On the Spray Bar, I have the 2215 and mine came with the Spray Bar. I didn't like it at all because the holes are so small, there is not a strong flow of water coming out. At my local fish place I got a plastic tube about the size of the out take hose that runs into the tank so it has a much stronger force of water coming out. == As far as changing the pads inside the 2217, I change the blue every 20 weeks and change the white and black every 10 weeks. When I change the blue one I take all of the media stones out of the 2217 and rinse them off because they have fish poo all over them. == As a side note, the filter pads are pretty expensive in fish stores. Two blue ones are about $19 at my store. I found a guy on Ebay that sells exactly the same ones for $7. He also has the white and black. Go on there an save a bunch of money.


----------



## noddy (Nov 20, 2006)

algae eater said:


> On the Spray Bar, I have the 2215 and mine came with the Spray Bar. I didn't like it at all because the holes are so small, there is not a strong flow of water coming out. At my local fish place I got a plastic tube about the size of the out take hose that runs into the tank so it has a much stronger force of water coming out. == As far as changing the pads inside the 2217, I change the blue every 20 weeks and change the white and black every 10 weeks. When I change the blue one I take all of the media stones out of the 2217 and rinse them off because they have fish poo all over them. == As a side note, the filter pads are pretty expensive in fish stores. Two blue ones are about $19 at my store. I found a guy on Ebay that sells exactly the same ones for $7. He also has the white and black. Go on there an save a bunch of money.

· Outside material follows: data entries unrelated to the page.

theorem countP_step (par : Params) (st : BringUpStep) :
    (bringUpStepEvents par st).countP Event.startsTransfer = stepTransfers st := by
  have hset : (if (initDelayOf par st.k).isSome = true then [Event.settle st.k] else []).countP Event.startsTransfer = 0 := by
    split <;> rfl
  simp only [bringUpStepEvents, List.countP_append, countP_frame, hset, stepTransfers]
  split
  · rfl
  · rw [countP_frame]

theorem bringUpStep_fail {s : State} {st : BringUpStep} (hc : CodesDistinct s.par.cmd) (hd : s.dev.Clean s.par.cmd)
    (hs : stepOk st) {m : Nat} (hm : s.xfers ≤ m) (hm2 : m < s.xfers + stepTransfers st)
    (hb : ∀ n, s.xfers ≤ n → n < m → busOk s.par n = true) (hf : busOk s.par m = false) :
    ∃ t, bringUpStep st s = .fail t ∧ StoppedAt m (bringUpStepEvents s.par st) s t := by
  unfold bringUpStep
  by_cases h0 : m = s.xfers
  · subst h0
    rw [xfer_fail hf]
    exact ⟨_, rfl, ⟨[], false, s.par.cmd.code st.name, _, by simp [bringUpStepEvents, frameEvents]; rfl, rfl,
      by simp [afterBusFail]⟩, forget_unknown _⟩
  · obtain ⟨d1, h1, h2, _⟩ := step_consumes hc hd hs
    obtain ⟨g1, g2⟩ := consumes_iff.1 h1
    rw [xfer_ok (hb _ (le_refl _) (by omega)) g1, g2]
    dsimp only
    obtain ⟨x, xs, hp⟩ : ∃ x xs, st.params = x :: xs := by
      cases hp : st.params with
      | nil => simp only [stepTransfers, hp, if_true] at hm2; omega
      | cons x xs => exact ⟨x, xs, rfl⟩
    have hp0 : st.params ≠ [] := by rw [hp]; exact List.cons_ne_nil _ _
    have hm3 : m = s.xfers + 1 := by simp only [stepTransfers, hp0, if_false] at hm2; omega
    subst hm3
    simp only [sendParams, hp0, if_false]
    rw [xfer_fail (s := afterFrame false [s.par.cmd.code st.name] d1 s) hf]
    refine ⟨_, rfl, ⟨frameEvents false [s.par.cmd.code st.name], true, x, _, by
      simp [bringUpStepEvents, frameEvents, hp]; rfl, by rw [countP_frame], ?_⟩, forget_unknown _⟩
    simp [afterBusFail, afterFrame]

theorem bringUp_fail (steps : List BringUpStep) : ∀ {s : State}, CodesDistinct s.par.cmd → s.dev.Clean s.par.cmd →
    (∀ st ∈ steps, stepOk st) → ∀ {m : Nat}, s.xfers ≤ m → m < s.xfers + (steps.map stepTransfers).sum →
    (∀ n, s.xfers ≤ n → n < m → busOk s.par n = true) → busOk s.par m = false →
    ∃ t, bringUp steps s = .fail t ∧ StoppedAt m (steps.flatMap (bringUpStepEvents s.par)) s t := by
  induction steps with
  | nil => intro s _ _ _ m hm hm2; simp at hm2; omega
  | cons st rest ih =>
    intro s hc hd hs m hm hm2 hb hf
    simp only [List.map_cons, List.sum_cons] at hm2
    have h1 := hs st (List.mem_cons_self ..)
    by_cases hin : m < s.xfers + stepTransfers st
    · obtain ⟨t, ht, ⟨es, dc, b, more, e1, e2, e3⟩, h4⟩ := bringUpStep_fail hc hd h1 hm hin hb hf
      exact ⟨t, by rw [bringUp, ht], ⟨es, dc, b, _, by rw [List.flatMap_cons, e1]; simp; rfl, e2, e3⟩, h4⟩
    · obtain ⟨_, _, _, hcl⟩ := step_consumes hc hd h1
      rw [bringUp, bringUpStep_ok hc hd h1 (fun n a b => hb n a (by omega))]
      obtain ⟨t, ht, ⟨es, dc, b, more, e1, e2, e3⟩, h4⟩ := ih (s := afterStep s st) hc hcl
        (fun st h => hs st (List.mem_cons_of_mem _ h)) (m := m) (by simp only [afterStep]; omega)
        (by simp only [afterStep]; omega) (fun n a b => hb n (by simp only [afterStep] at a; omega) b) hf
      refine ⟨t, ht, ⟨bringUpStepEvents s.par st ++ es, dc, b, more, ?_, ?_, ?_⟩, h4⟩
      · rw [List.flatMap_cons, List.append_assoc]; exact congrArg _ e1
      · rw [List.countP_append, countP_step]; simp only [afterStep] at e2; omega
      · refine e3.trans ?_; simp [afterStep, stepLevels]

end Sys2Proof.Machine
end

Can I ask why you change the blue ones? I have never changed them in any of my four 2217s, and I have had them for about 7 years. I also use pillow batting in place of the white ones, it's way cheaper and does a better job of trapping gunk. I find the blue ones clean up like brand new if you take a garden hose to them outside.


----------



## algae eater (Jul 29, 2008)

Since I can buy two of them for $7, it is a lot easier to put new ones in instead of trying to wash all of the fish poo out of a old ones.


----------